10.2:  The Company shall not be liable for loss from package, or an unpacked consignment, or for damage unless such loss or damage is noted on the consignment note or delivery document and the Company is advised in writing (otherwise than on the consignment note or delivery document) within 3 days after the termination of transit in cases of outwardly non-visible loss or damage to unchecked Goods and full particulars of the claim are received in writing within 14 days after the date when the Goods are received at the Customer's premises.
10.3:  The Company shall not be liable for loss or non-delivery of the whole of the consignment or of any separate package forming part of the consignment unless the Company is advised of the loss or non-delivery in writing (other than on the consignment note or delivery document) within 14 days from the date when the Goods leave the Company's premises and any claim is made in writing within 21 days from the said date. For the purpose of this Condition in the computation of time where the period provided is 3 days or less. Saturdays, Sundays and Public Holidays shall not be included.
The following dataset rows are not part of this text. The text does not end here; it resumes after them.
-- ==== Sys2Proof/Machine/Boundary.lean ====
section
/-! DEFINITION. The line boundary (R22): fire, hand off, bring changes into force, open the next render deadline, and
everything else the spec ties to a boundary; LINE_BOUNDARY, SWEEP_LINE and SPIT_LINE. -/

namespace Sys2Proof.Machine

/-- Line n of a job is handed off, its pace is judged, and after the last line nothing more renders (R18, R40, R109). -/
def State.jobHand (s : State) (n : Nat) : State :=
  if s.path.closed || decide (n < s.path.handed) then s
  else
    match s.lastLine with
    | some l => if l < n then s.closeRun n else ((s.handOff n).paceHand n).closeRun n
    | none => (s.handOff n).paceHand n

/-- Before boundary 0 of a job the deadlines of its first five lines pass and lines 0 to 3 are handed off (R17, R18). -/
def State.jobLead (s : State) : State :=
  if s.path.next = 0 ∧ s.path.handed = 0 then
    let s := s.forEach [0, 1, 2, 3, 4] State.deadline
    s.forEach [0, 1, 2, 3] State.jobHand
  else s

/-- The reference band of the running job follows the least-advanced render cursor (R443). -/
def State.refNow (s : State) : State :=
  if s.path.closed || s.path.test.isSome || s.enabledPorts.isEmpty then s
  else
    let c := s.cursorLine
    let off := (s.enabledPorts.map (fun (p : Nat) => s.offsetAt p c)).foldl max 0
    let b := if c < off then s.path.startBand else s.path.startBand + (c - off) / 64
    { s with store := { s.store with cur := s.store.cur.map (fun (j : Job) =>
        { j with refBand := if j.d.continuous then wrapBand b else b }) } }

/-- A standby that has left synchronisation stops at its boundary; a switchover named for it happens (R45, R244, R245). -/
def State.pairBegin (s : State) (j : Nat) : State :=
  let s := { s with pair := { s.pair with quiet := false } }
  if s.pair.switchAt = some j then s.switchNow else s

/-- VERIFY has succeeded: SYNCED from this boundary (R241, R244). -/
def State.syncNow (s : State) : State :=
  if (s.pair.join = 5 ∧ 64 ≤ s.pair.verified) ∨ s.pair.syncDue = true then
    let s := { s with synced := true, pair := { s.pair with syncDue := false } }
    let s := s.setClaim (2 * (s.get R.TSL_PEER_CLAIM_CLAIM / 2))
    let s := (s.joinPhase 0).put R.TSL_JOIN_SEQ_SEQ s.nextSeq
    let s := (s.bump R.TSL_EVTCNT_JOINS).pairEvent 5 0 s.nextSeq
    s.finishLong opPAIR_JOIN stOK
  else s

/-- A snapshot named for this boundary is frozen after steps 1 and 2 (R373); so is the new primary's (R232). -/
def State.snapNow (s : State) (j : Nat) : State :=
  let s := match s.acct.snapAt with
    | some none => s.freeze false
    | some (some l) => if reached40 l j then s.freeze false else s
    | none => s
  if s.pair.takeDue then s.takeNotice else s

/-- Lanes whose shadow mismatch found no faulty lane: the ports they cover render again (R112). -/
def State.misNow (s : State) (j : Nat) : State :=
  let m := s.path.misDisc
  s.forEach (members 34 m) (fun s k =>
    ({ s with path := { s.path with misDisc := clrBit s.path.misDisc k } } : State).laneDiscard k (j + 5))

/-- Counts of lines: temperature reports, spare shadows, periodic tests, pace, over-speed (R109–R111, R134, R162). -/
def State.lineCounts (s : State) (over0 : Nat) : State :=
  let s := s.forEach (List.range s.nPorts) (fun s p =>
    if s.linkUp p && s.portEnabled p && !s.portParted p then s.onPort p (fun x => { x with noTemp := x.noTemp + 1 }) else s)
  let speeding := if s.get R.FIR_OVERSPEED_LINES_COUNT = over0 then s.line.speeding.map (· + 1) else s.line.speeding
  { s with
    line := { s.line with speeding := speeding }
    path := { s.path with
      shadowLines := s.path.shadowLines + 1, katLines := s.path.katLines + 1, sinceStep := s.path.sinceStep + 1 } }

/-- The run ends after the markers of its last line (R40, R42). -/
def State.runEnd (s : State) (j : Nat) : State :=
  match (if s.path.test.isSome then none else s.lastLine) with
  | none => s
  | some l =>
    if j < l then s
    else
      let cause := match s.path.stop with | some a => if a ≤ j then s.path.stopCause else mcJOB_END | none => mcJOB_END
      let s := (s.put R.FIR_CTRL_PEND 0).dropSkew.discardAll
      if s.mode = .shadow then s.followIdle else s.setMode .idle cause

/-- Boundary j (R22): `hand` hands a line off. -/
def State.boundary (s : State) (a : FireAt) (hand : State → Nat → State) : State :=
  let j := a.line
  let over0 := s.get R.FIR_OVERSPEED_LINES_COUNT
  let s := s.pairBegin j
  -- step 1
  let s := (s.fireLine a).classFires j (s.classOf j)
  let s := ({ s with path := { s.path with next := j + 1 } } : State).ring srcTICK
  let s := s.syncNow
  -- step 2
  let s := hand s (j + 4)
  let pos := s.posOf s.lineSrc
  let s := { s with pair := { s.pair with posB := pos, posAt := ((j, pos) :: s.pair.posAt).take 64 } }
  let s := s.snapNow j
  -- step 3
  let s := (s.recordsDue j).changesDue j
  let s := (s.misNow j).substitute (j + 5)
  let s := s.strobe
  -- step 4
  let s := if s.path.test.isSome then s else s.deadline (j + 5)
  let s := ((s.lineCounts over0).headCeil.refNow).runEnd j
  let s := if s.path.armed then (s.classRule j).bandRule j else s
  s.hbSend.appendKick.kick

/-- LINE_BOUNDARY (R22): the oldest line that has triggered; `txLate` names the ports whose LINE frame is incomplete at its
marker (R175). -/
def execLineBoundary (txLate : Nat) (s : State) : Outc :=
  coreEvent s (fun s =>
    match s.line.due with
    | [] => s
    | d :: _ =>
      if !s.encArmed then s
      else
        let last := s.line.lastB
        let r := s.jobLead.boundaryTime d
        r.1.boundary ⟨d.line, r.2, last.map (fun (b : Nat) => r.2 - b), d.backlog, txLate⟩ State.jobHand)

/-- A sweep or spit line fires, one period after the last (R283, R401). -/
def State.testLine (s : State) : State :=
  if s.testLeft = 0 then s
  else
    let t := match s.line.lastB with | some b => b + testPeriod | none => s.now
    let gap := s.line.lastB.map (fun (_ : Nat) => testPeriod)
    let j := s.path.next
    let s := (s.put R.ENC_LINE_INDEX j).put R.ENC_LINE_GAP_T (match gap with | some g => g | none => 0xFFFFFF)
    ({ s with line := { s.line with lastB := some t } } : State).boundary ⟨j, t, gap, false, 0⟩ State.testHand

/-- A pattern is a resistance sweep. -/
def State.sweeping (s : State) : Bool := match s.path.test with | some (0, _, _) => true | _ => false

/-- SWEEP_LINE (R401): a blank line of the resistance baseline. -/
def execSweepLine (s : State) : Outc := coreEvent s (fun s => if s.sweeping then s.testLine else s)

/-- SPIT_LINE (R283): a line of the spit pattern of the step in progress. -/
def execSpitLine (s : State) : Outc := coreEvent s (fun s => if s.sweeping then s else s.testLine)

end Sys2Proof.Machine
end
10.4:  The Company's liability in the event of a valid claim for non-delivery, partial loss or damage and in respect of Goods which the Company accepts are not of reasonable quality is limited to giving the Customer a reasonable credit or allowance in respect thereof (or at the option of the Company to replace the Goods) but in no circumstances whatever shall the maximum liability of the Company for Goods of poor quality or for non delivery, partial loss or damage exceed the value of the invoice (exclusive of Value Added Tax or other similar tax) of the Goods concerned. If any such credit or allowance is made or the Goods are replaced as aforesaid the Customer shall make no further claim against the Company in respect of the Goods or for any alleged consequential loss arising from their defective condition or from non-delivery, partial loss or damage.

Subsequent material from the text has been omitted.